ABOUT THIS TASK:
Beginning at the line that contains "(Instr.i8xy3 0 0).row, (Instr.i8xy4", write out each remaining line of the entries below exactly as it stands.

********************

-- ==== Sys2Proof/WellFormed.lean ====
section
/-! DEFINITION. Well-formedness. The operands of `Instr` have exactly the values their fields can hold, so there is no
ill-formed term of `Instr`; what can be ill-formed is an instruction WORD. The check is the opcode table of
30_encoding.md R96: a word is an instruction exactly when `op AND mask = match` for one row. The table stands here on its
own, independent of the decoder, which follows the procedure of R94. -/

namespace Sys2Proof

/-- One row of 30_encoding.md R96: the columns name, match and mask. -/
structure Row where
  name : String
  mask : Word
  value : Word
deriving DecidableEq, Repr

/-- The row of R96 that an instruction belongs to. -/
def Instr.row : Instr → Row
  | .i00E0 => ⟨"00E0", 0xFFFF, 0x00E0⟩
  | .i00EE => ⟨"00EE", 0xFFFF, 0x00EE⟩
  | .i1nnn _ => ⟨"1nnn", 0xF000, 0x1000⟩
  | .i2nnn _ => ⟨"2nnn", 0xF000, 0x2000⟩
  | .i3xnn _ _ => ⟨"3xnn", 0xF000, 0x3000⟩
  | .i4xnn _ _ => ⟨"4xnn", 0xF000, 0x4000⟩
  | .i5xy0 _ _ => ⟨"5xy0", 0xF00F, 0x5000⟩
  | .i6xnn _ _ => ⟨"6xnn", 0xF000, 0x6000⟩
  | .i7xnn _ _ => ⟨"7xnn", 0xF000, 0x7000⟩
  | .i8xy0 _ _ => ⟨"8xy0", 0xF00F, 0x8000⟩
  | .i8xy1 _ _ => ⟨"8xy1", 0xF00F, 0x8001⟩
  | .i8xy2 _ _ => ⟨"8xy2", 0xF00F, 0x8002⟩
  | .i8xy3 _ _ => ⟨"8xy3", 0xF00F, 0x8003⟩
  | .i8xy4 _ _ => ⟨"8xy4", 0xF00F, 0x8004⟩
  | .i8xy5 _ _ => ⟨"8xy5", 0xF00F, 0x8005⟩
  | .i8xy6 _ _ => ⟨"8xy6", 0xF00F, 0x8006⟩
  | .i8xy7 _ _ => ⟨"8xy7", 0xF00F, 0x8007⟩
  | .i8xyE _ _ => ⟨"8xyE", 0xF00F, 0x800E⟩
  | .i9xy0 _ _ => ⟨"9xy0", 0xF00F, 0x9000⟩
  | .iAnnn _ => ⟨"Annn", 0xF000, 0xA000⟩
  | .iBnnn _ => ⟨"Bnnn", 0xF000, 0xB000⟩
  | .iCxnn _ _ => ⟨"Cxnn", 0xF000, 0xC000⟩
  | .iDxyn _ _ _ => ⟨"Dxyn", 0xF000, 0xD000⟩
  | .iEx9E _ => ⟨"Ex9E", 0xF0FF, 0xE09E⟩
  | .iExA1 _ => ⟨"ExA1", 0xF0FF, 0xE0A1⟩
  | .iFx07 _ => ⟨"Fx07", 0xF0FF, 0xF007⟩
  | .iFx0A _ => ⟨"Fx0A", 0xF0FF, 0xF00A⟩
  | .iFx15 _ => ⟨"Fx15", 0xF0FF, 0xF015⟩
  | .iFx18 _ => ⟨"Fx18", 0xF0FF, 0xF018⟩
  | .iFx1E _ => ⟨"Fx1E", 0xF0FF, 0xF01E⟩
  | .iFx29 _ => ⟨"Fx29", 0xF0FF, 0xF029⟩
  | .iFx33 _ => ⟨"Fx33", 0xF0FF, 0xF033⟩
  | .iFx55 _ => ⟨"Fx55", 0xF0FF, 0xF055⟩
  | .iFx65 _ => ⟨"Fx65", 0xF0FF, 0xF065⟩

/-- The 34 rows of R96, in its order. -/
def rows : List Row := [
  (Instr.i00E0).row, (Instr.i00EE).row, (Instr.i1nnn 0).row, (Instr.i2nnn 0).row,
  (Instr.i3xnn 0 0).row, (Instr.i4xnn 0 0).row, (Instr.i5xy0 0 0).row, (Instr.i6xnn 0 0).row,
  (Instr.i7xnn 0 0).row, (Instr.i8xy0 0 0).row, (Instr.i8xy1 0 0).row, (Instr.i8xy2 0 0).row,
  (Instr.i8xy3 0 0).row, (Instr.i8xy4 0 0).row, (Instr.i8xy5 0 0).row, (Instr.i8xy6 0 0).row,
  (Instr.i8xy7 0 0).row, (Instr.i8xyE 0 0).row, (Instr.i9xy0 0 0).row, (Instr.iAnnn 0).row,
  (Instr.iBnnn 0).row, (Instr.iCxnn 0 0).row, (Instr.iDxyn 0 0 0).row, (Instr.iEx9E 0).row,
  (Instr.iExA1 0).row, (Instr.iFx07 0).row, (Instr.iFx0A 0).row, (Instr.iFx15 0).row,
  (Instr.iFx18 0).row, (Instr.iFx1E 0).row, (Instr.iFx29 0).row, (Instr.iFx33 0).row,
  (Instr.iFx55 0).row, (Instr.iFx65 0).row]

/-- `op AND mask = match` (R96). -/
def Row.matches (r : Row) (op : Word) : Bool := op &&& r.mask == r.value

/-- A word is well formed when it is the instruction of some row (R96); every other word is unrecognised (R100). -/
def wellFormedWord (op : Word) : Bool := rows.any fun r => r.matches op

end Sys2Proof
end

********************

SOLUTION TO THIS TASK:
  (Instr.i8xy3 0 0).row, (Instr.i8xy4 0 0).row, (Instr.i8xy5 0 0).row, (Instr.i8xy6 0 0).row,
  (Instr.i8xy7 0 0).row, (Instr.i8xyE 0 0).row, (Instr.i9xy0 0 0).row, (Instr.iAnnn 0).row,
  (Instr.iBnnn 0).row, (Instr.iCxnn 0 0).row, (Instr.iDxyn 0 0 0).row, (Instr.iEx9E 0).row,
  (Instr.iExA1 0).row, (Instr.iFx07 0).row, (Instr.iFx0A 0).row, (Instr.iFx15 0).row,
  (Instr.iFx18 0).row, (Instr.iFx1E 0).row, (Instr.iFx29 0).row, (Instr.iFx33 0).row,
  (Instr.iFx55 0).row, (Instr.iFx65 0).row]

/-- `op AND mask = match` (R96). -/
def Row.matches (r : Row) (op : Word) : Bool := op &&& r.mask == r.value

/-- A word is well formed when it is the instruction of some row (R96); every other word is unrecognised (R100). -/
def wellFormedWord (op : Word) : Bool := rows.any fun r => r.matches op

end Sys2Proof
end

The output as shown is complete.